### WHAT YOU ARE ASKED TO DO
For the entries below, report the number of lines containing "decodeTableWord", without any other content.

.....

-- ==== Sys2Proof/Certificates/Slice0/Obligations.lean ====
section
/-!
DEFINITION. The statements for the provers. Micro-op statements give the whole next state as a record update of the
state before, so they are frames as well; a buffer after a store is given byte by byte.
-/

open Sys2Proof Sys2Proof.Machine Sys2Proof.Safety

/-! ## Encoding -/

/-- Decoding the encoding of an operation gives it back (R102, R104, R116). -/
def Obligations.DecodeEncodeRoundTrip : Prop :=
  ∀ i : Instr, i.wf = true → decodeOpWord (encode i) = some i

/-- A word or tag that decodes is the encoding of what it decodes to, and that is an operation of R100. -/
def Obligations.EncodeDecodeRoundTrip : Prop :=
  ∀ (w : OpWord) (i : Instr), decodeOpWord w = some i → i.wf = true ∧ encode i = w

/-- The decoder of format C, field by field (R102). -/
def Obligations.CommandWordFields : Prop :=
  ∀ w : CmdWord,
    (w.extractLsb' 40 8 = 1 →
      (w.extractLsb' 32 8 = 0 → decodeCommand w = .instr (.rdConnected (w.extractLsb' 0 32))) ∧
      (w.extractLsb' 32 8 = 1 → decodeCommand w = .instr (.rdCounter (w.extractLsb' 0 32))) ∧
      (w.extractLsb' 32 8 = 2 → decodeCommand w = .instr (.rdFreq (w.extractLsb' 0 32))) ∧
      (w.extractLsb' 32 8 = 3 → decodeCommand w = .instr (.rdAuxfn (w.extractLsb' 0 32))) ∧
      (w.extractLsb' 32 8 = 4 → decodeCommand w = .instr (.rdAuxbaud (w.extractLsb' 0 32))) ∧
      (4 < (w.extractLsb' 32 8).toNat → decodeCommand w = .badRead (w.extractLsb' 32 8))) ∧
    (w.extractLsb' 40 8 = 2 →
      (w.extractLsb' 32 8 = 0 → decodeCommand w = .instr (.wrConnected (w.extractLsb' 0 32))) ∧
      (w.extractLsb' 32 8 = 1 → decodeCommand w = .instr (.wrCounter (w.extractLsb' 0 32))) ∧
      (w.extractLsb' 32 8 = 2 → decodeCommand w = .instr (.wrFreq (w.extractLsb' 0 32))) ∧
      (w.extractLsb' 32 8 = 3 → decodeCommand w = .instr (.wrAuxfn (w.extractLsb' 0 32))) ∧
      (w.extractLsb' 32 8 = 4 → decodeCommand w = .instr (.wrAuxbaud (w.extractLsb' 0 32))) ∧
      (4 < (w.extractLsb' 32 8).toNat → decodeCommand w = .badWrite (w.extractLsb' 32 8))) ∧
    (w.extractLsb' 40 8 = 3 →
      decodeCommand w = .instr (.poll (w.extractLsb' 32 8) (w.extractLsb' 0 32))) ∧
    (w.extractLsb' 40 8 ≠ 1 → w.extractLsb' 40 8 ≠ 2 → w.extractLsb' 40 8 ≠ 3 →
      decodeCommand w = .reserved (w.extractLsb' 40 8))

/-- Command words written out from the format decode to the operations they stand for, and the decoder of format U is
the table of R104, every other tag being reserved (R104, R111, R116). -/
def Obligations.SampleWordsDecode : Prop :=
  (decodeOpWord (.cmd 0x0101FFFFFFFF) = some (.rdCounter 0xFFFFFFFF) ∧
      decodeOpWord (.cmd 0x020300000001) = some (.wrAuxfn 1) ∧
      decodeOpWord (.cmd 0x03FF12345678) = some (.poll 0xFF 0x12345678) ∧
      decodeOpWord (.tag 0b00010111) = some (.txStart .aux) ∧
      decodeOpWord (.tag 0b00010010) = some (.chFire .pri) ∧
      decodeOpWord (.tag 0b00110010) = some (.auxSwitch 2) ∧
      decodeOpWord (.tag 0b01000000) = some .boot ∧ decodeOpWord (.tag 0b00110011) = none) ∧
    (∀ t : Tag, decodeTag t =
      List.lookup t
        [(0x10, .chSetup .pri), (0x11, .chSetup .aux), (0x12, .chFire .pri), (0x13, .chFire .aux),
          (0x14, .chTeardown .pri), (0x15, .chTeardown .aux), (0x16, .txStart .pri), (0x17, .txStart .aux),
          (0x18, .dmaBeat .pri), (0x19, .dmaBeat .aux), (0x1A, .uartShift .pri), (0x1B, .uartShift .aux),
          (0x20, .ppsSetup), (0x22, .ppsFire), (0x24, .ppsTeardown), (0x30, .auxSwitch 0), (0x31, .auxSwitch 1),
          (0x32, .auxSwitch 2), (0x34, .auxRebaud), (0x40, .boot)])

/-! ## Steps -/

/-- One step is `exec` of the operation that the schedule entry's agent performs, on the state with the entry taken: a
command word that decodes, `BOOT` first, the operation in progress, the data-mover, the serialiser; for the other
entries see InterruptEntry and EnvironmentSteps. The list of entries is the model's (log entry 2). -/
def Obligations.StepRunsSelectedOperation : Prop :=
  ∀ (s : State) (rest : List Action), s.fault = none →
    (∀ w i, s.agenda = .command w :: rest → s.mpc = [] → s.booted = true → decodeCommand w = .instr i →
      step s = exec i { s with agenda := rest }) ∧
    (s.agenda = .main :: rest → s.mpc = [] → s.booted = false → step s = exec .boot { s with agenda := rest }) ∧
    (∀ f fs, s.agenda = .main :: rest → s.mpc = f :: fs → (∀ i, f ≠ .selected i) →
      step s = exec f.instr { s with agenda := rest }) ∧
    (∀ c, s.agenda = .dma c :: rest → step s = exec (.dmaBeat c) { s with agenda := rest }) ∧
    (∀ c, s.agenda = .uart c :: rest → step s = exec (.uartShift c) { s with agenda := rest }) ∧
    (∀ a, s.agenda = a :: rest → step s = perform a { s with agenda := rest })

/-- An operation placed as its command word or its tag is what the very next step runs (the model's placing of an
operation: log entry 17). -/
def Obligations.PlacedWordRuns : Prop :=
  ∀ (s : State) (w : Nat) (i : Instr), s.fault = none →
    (decodeTableWord 48 w = some i →
      step (s.withFetchWord 48 w) = exec i { s with mpc := [], booted := true }) ∧
    (decodeTableWord 8 w = some i →
      step (s.withFetchWord 8 w) =
        exec i
          (match i with
          | .boot => { s with mpc := [], booted := false }
          | .dmaBeat _ | .uartShift _ => s
          | .txStart _ | .chFire _ | .ppsFire => { s with mpc := [] }
          | i => { s with mpc := [firstFrame i] }))

/-- A command word for a register the block does not have is answered by an error reply and logged (R110 (a), log
entry 31); one with a reserved `op` is refused (R110 (b), log entry 9); while the main thread is busy or `BOOT` has
not been taken no word is taken (log entry 3). The reserved function of `AUX.SWITCH` is refused (R104, R111, log entry
20). -/
def Obligations.ReservedCommandWords : Prop :=
  (∀ (s : State) (rest : List Action) (w : CmdWord), s.fault = none → s.agenda = .command w :: rest →
    (s.mpc = [] → s.booted = true → w.extractLsb' 40 8 = 1 → 4 < (w.extractLsb' 32 8).toNat →
      step s =
        .next
          { s with
            agenda := rest
            hist := s.hist ++ [.cmd w]
            rlog := s.rlog ++ [((0x09 : BitVec 8) ++ w.extractLsb' 32 8) ++ (0 : BitVec 32)] }) ∧
    (s.mpc = [] → s.booted = true → w.extractLsb' 40 8 = 2 → 4 < (w.extractLsb' 32 8).toNat →
      step s =
        .next
          { s with
            agenda := rest
            hist := s.hist ++ [.cmd w]
            rlog := s.rlog ++ [((0x0A : BitVec 8) ++ w.extractLsb' 32 8) ++ (0 : BitVec 32)] }) ∧
    (s.mpc = [] → s.booted = true → w.extractLsb' 40 8 ≠ 1 → w.extractLsb' 40 8 ≠ 2 → w.extractLsb' 40 8 ≠ 3 →
      step s = .refused (.reservedOpcode (w.extractLsb' 40 8))) ∧
    (s.mpc ≠ [] ∨ s.booted = false → step s = .next { s with agenda := rest })) ∧
    ∀ s : State, s.fault = none → exec (.auxSwitch 3) s = .refused .reservedFunction

/-- Interrupt service (R22, R41, R256): a pending line with no handler raises `H_UNHANDLED_IRQ`, the entry itself
changes nothing else; an entry for a line that is not pending changes nothing (log entry 3). -/
def Obligations.InterruptEntry : Prop :=
  ∀ (s : State) (q : Nat), s.fault = none →
    (s.pending q = true ↔
      ∃ a, s.alarmOf q = some a ∧ (s.line q).enabled = true ∧ (s.alarm a).latch = true) ∧
    (s.pending q = false → perform (.irq q) s = .next s) ∧
    (s.pending q = true →
      ((s.line q).handler = .none → perform (.irq q) s = .next { s with fault := some .unhandledIrq }) ∧
      (∀ c, (s.line q).handler = .chFire c → perform (.irq q) s = exec (.chFire c) s) ∧
      ((s.line q).handler = .ppsFire → perform (.irq q) s = exec .ppsFire s))

/-- The environment's steps (R270, R271, R272). -/
def Obligations.EnvironmentSteps : Prop :=
  ∀ s : State, s.fault = none →
    perform .tick s =
      .next
        { s with
          lt := s.lt + 1
          alarms := s.alarms.map fun x =>
            if x.armed = true ∧ x.target = (s.lt + 1).extractLsb' 0 32 then { x with latch := true, armed := false }
            else x } ∧
    (∀ o, perform (.sync o) s = .next { s with offs := o, hasSynced := true }) ∧
    (∀ v : BitVec 16, v.toNat < 2 ^ s.params.nInputs → perform (.din v) s = .next { s with din := v }) ∧
    (∀ b, perform (.quiet b) s = .next { s with quiet := b })

/-! ## Reset and faults -/

/-- Every value that the table of R54 gives, whatever the parameters and the draws. -/
def Obligations.ResetValues : Prop :=
  ∀ (p : Params) (d : ResetDraws) (ag : List Action) (dr : List Nat) (n : Nat),
    let s := State.afterReset p d ag dr n
    s.regs =
        { connectedDevices := 0, counter := 0, counterFreqHz := 0, auxPortFn := 0, auxBaudRate := p.auxBaudReset } ∧
      s.mpc = [] ∧ s.booted = false ∧ s.lt = 0 ∧
      (∀ a, (s.alarm a).armed = false ∧ (s.alarm a).latch = false) ∧
      (∀ q, (s.line q).enabled = false ∧ (s.line q).handler = .none) ∧
      (∀ a, a < p.nAlarms → ((s.alarm a).claimed = false ↔ a ∈ p.alarmFree0)) ∧
      (∀ x, x < p.nDma → ((s.dmaChan x).claimed = false ↔ x ∈ p.dmaFree0)) ∧
      (∀ x, (s.dmaChan x).busy = false) ∧
      (p.primaryUartShared = false → s.uart.pri.init = false) ∧
      (s.uart.pri.init = true → s.uart.pri.baud = p.primaryBaud) ∧ s.uart.aux.init = false ∧
      s.uart.pri.fifo = [] ∧ s.uart.aux.fifo = [] ∧ s.pin.pri.fn = .none ∧ s.pin.aux.fn = .none ∧
      s.ch.pri.active = false ∧ s.ch.aux.active = false ∧ s.pps.active = false ∧ s.auxState = .disabled ∧
      s.intervalUs = 0 ∧ s.lastEmitUs = 0 ∧ s.prevInputs = 0 ∧ s.prevSynced = false ∧ s.fault = none ∧
      s.wire.pri = [] ∧ s.wire.aux = [] ∧ s.txLog = [] ∧ s.edgeLog = [] ∧ s.rlog = [] ∧ s.hist = []

/-- The machine after reset meets every invariant that is stated to be kept. -/
def Obligations.ResetEstablishesInvariants : Prop :=
  Canonical State.reset ∧ Written State.reset ∧ Bound State.reset ∧ SingleClaim State.reset ∧
    Multiplexed State.reset ∧ PingPong State.reset

/-- While `FAULT` is set every operation, and every step but a reset, stops with its code (R51, R253, log entry 7); a
reset can be applied in every state, also a faulted one (R290), and hands the environment's lists on (log entry 34).
-/
def Obligations.FaultStopsUntilReset : Prop :=
  (∀ (s : State) (code : FaultCode), s.fault = some code →
      (∀ i, exec i s = .fault (.stopped code)) ∧
      (∀ a rest, s.agenda = a :: rest → (∀ d, a ≠ .reset d) → step s = .fault (.stopped code)) ∧
      (∀ t, step s = .next t → (∃ d, s.nextAction.1 = .reset d) ∧ t.fault = none)) ∧
    (∀ (s : State) (rest : List Action) (d : ResetDraws), s.agenda = .reset d :: rest →
      step s = .next (State.afterReset s.params d rest s.draws s.freeCtr))

/-! ## Invariants that every step keeps -/

/-- Every step keeps the state in canonical form: legal parameters, as many slots, lines and channels as they say,
FIFOs within their depth, inputs of `N_INPUTS` bits, buffer memory in canonical form and holding existing bytes only,
transfers of whole messages (R4, R38, R43, R44, R53, R71, R130). -/
def Obligations.StepKeepsCanonical : Prop :=
  ∀ s t : State, Canonical s → step s = .next t → Canonical t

.....

### RESPONSE BOX
2